On Cliff's and Caves:
Larson’s theory was a coming to terms with the similarities between his one life in an office on a campus and his other life, dangling off ledges. It was also the coming together of minds. He formed the theory along with a group of five other scientists* whose thoughts had begun to converge on his own and they wrote an entire book about the idea, The Urban Cliff Revolution: Origins and Evolution of Human Habitats. In the first and most often discussed part of the book, Larson and team argue that the cities we build are like cliffs, populated with cavelike rooms and balconies. We build these clifflike environments even though they are marginal and unproductive, they argue, because through the long years of early human evolution, caves and cliff sides were our refuges from the elements and from predators. We build cities out of cement and up into the sky because they remind us of cliffs and caves. 

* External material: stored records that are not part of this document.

-- ==== Sys2Proof/Machine/Store.lean ====
section
/-!
DEFINITION. The store controller without its requests (chapter 9): the start-up scan, the flash port arbiter, the ends of
programs, erases and reads, the notices of the player unit, and the meanings of FETCH_DELIVERY and of STATUS_READY to
FLASH_READY_AFTER_TIMEOUT.
-/

namespace Sys2Proof.Machine

/-! ### What the flash holds after an operation -/

/-- The bytes of a list that lie within `count` bytes from an address on, stored in the flash. -/
def overwrite (addr count : Nat) (left : List Byte) (s : State) : State :=
  { s with flash := s.flash.writeBytes addr (left.take count) }

/-! ### The scan (R158, R159, R160) -/

/-- R156: the fields of a header as the scan reads them. -/
structure Header where
  marker : Byte
  id : Nat
  reserved : Nat
  length : Nat
  final : Nat
  level : Nat
  loopPoint : Nat
  labelLength : Nat
  label : List Byte
  deriving DecidableEq, Repr

/-- R156: the header at an address. -/
def readHeader (m : Memory) (a : Nat) : Header :=
  let field := fun (o n : Nat) => fromBigEndian (m.readBytes (a + o) n)
  { marker := m.read a, id := field 1 1, reserved := field 2 2, length := field 4 3, final := field 7 2,
    level := field 9 2, loopPoint := field 11 3, labelLength := field 14 1,
    label := m.readBytes (a + 15) (min 32 (field 14 1)) }

/-- R158: the checks of every marker, for a decision of `count` sectors from sector `n` on. -/
def Header.sound (h : Header) (n count : Nat) : Bool :=
  decide (1 ≤ h.id ∧ 1 ≤ h.reserved ∧ h.reserved ≤ 1024 ∧ n + count ≤ 4096)

/-- R158: a VALID header is consistent. -/
def Header.validSound (h : Header) (n : Nat) : Bool :=
  h.sound n h.final &&
    decide (1 ≤ h.final ∧ h.final ≤ h.reserved ∧ h.length + 64 ≤ h.final * 4096 ∧ h.labelLength ≤ 32)

/-- R158: the sectors of an interrupted retirement. -/
def Header.retiredCount (h : Header) : Nat := if 1 ≤ h.final ∧ h.final ≤ h.reserved then h.final else h.reserved

/-- R160: the catalogue entry of a VALID header at sector `n`. -/
def Header.entry (h : Header) (n : Nat) : Entry :=
  { id := h.id, state := .valid, first := n, reserved := h.reserved, final := some h.final, length := some h.length,
    level := some h.level, loopPoint := if h.loopPoint = 0xFFFFFF then none else some h.loopPoint,
    label := some h.label, playerRefs := 0, musicRefs := 0, queueRefs := 0, retireAcked := false, mark := none }

/-- R158: what the scan decides at a sector. -/
inductive Decision where
  | readWhole
  | validPrompt (e : Entry) (count : Nat)
  | torn (id count : Nat)
  | retired (id count : Nat)
  | invalid
  deriving DecidableEq, Repr

/-- R158: the decision that a header at sector `n` gives, with the entries found so far. -/
def Header.decision (h : Header) (n : Nat) (held : List Entry) : Decision :=
  if h.marker = 0xFF then .readWhole
  else if h.marker = 0x3F then
    if h.validSound n then
      if held.any (fun e => decide (e.id = h.id)) then .retired h.id h.final else .validPrompt (h.entry n) h.final
    else .invalid
  else if h.marker = 0x7F then (if h.sound n h.reserved then .torn h.id h.reserved else .invalid)
  else if h.marker = 0x1F then
    if h.sound n h.retiredCount then .retired h.id h.retiredCount else .invalid
  else .invalid

/-- The scan's part of the state changed. -/
def State.modScan (s : State) (f : Scan → Scan) : State := s.modStore (fun st => { st with scan := f st.scan })

/-- A read of the scan joins the reads that wait (R159, R162). -/
def askScan (r : ReadReq) (s : State) : State := s.modArbiter (fun a => { a with reads := a.reads ++ [r] })

/-- R160: the scan has decided sector 4095. -/
def finishScan (s : State) : State :=
  let c := s.store.scan
  let s := s.modStore (fun st => { st with state := .ready, catalogue := c.held, scan := .reset })
  s.raise .store (.storeReady c.valid c.torn c.retired c.invalid
    (s.store.sectors.toList.countP (fun x => decide (x = .erasing))))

In addition to their big idea about our fondness for caves, the team offered an explanation for the origins of the species—whether dandelions or pigeons—that live with us in our cities. They noticed that the species that make it unbeckoned into our cities tend to be the very same species that originally lived with us in caves or on cliffs. In cities all over the world, we have created a vast network of caves and cliffs into which species that evolved to live under such conditions have moved, as content and successful as they have ever been.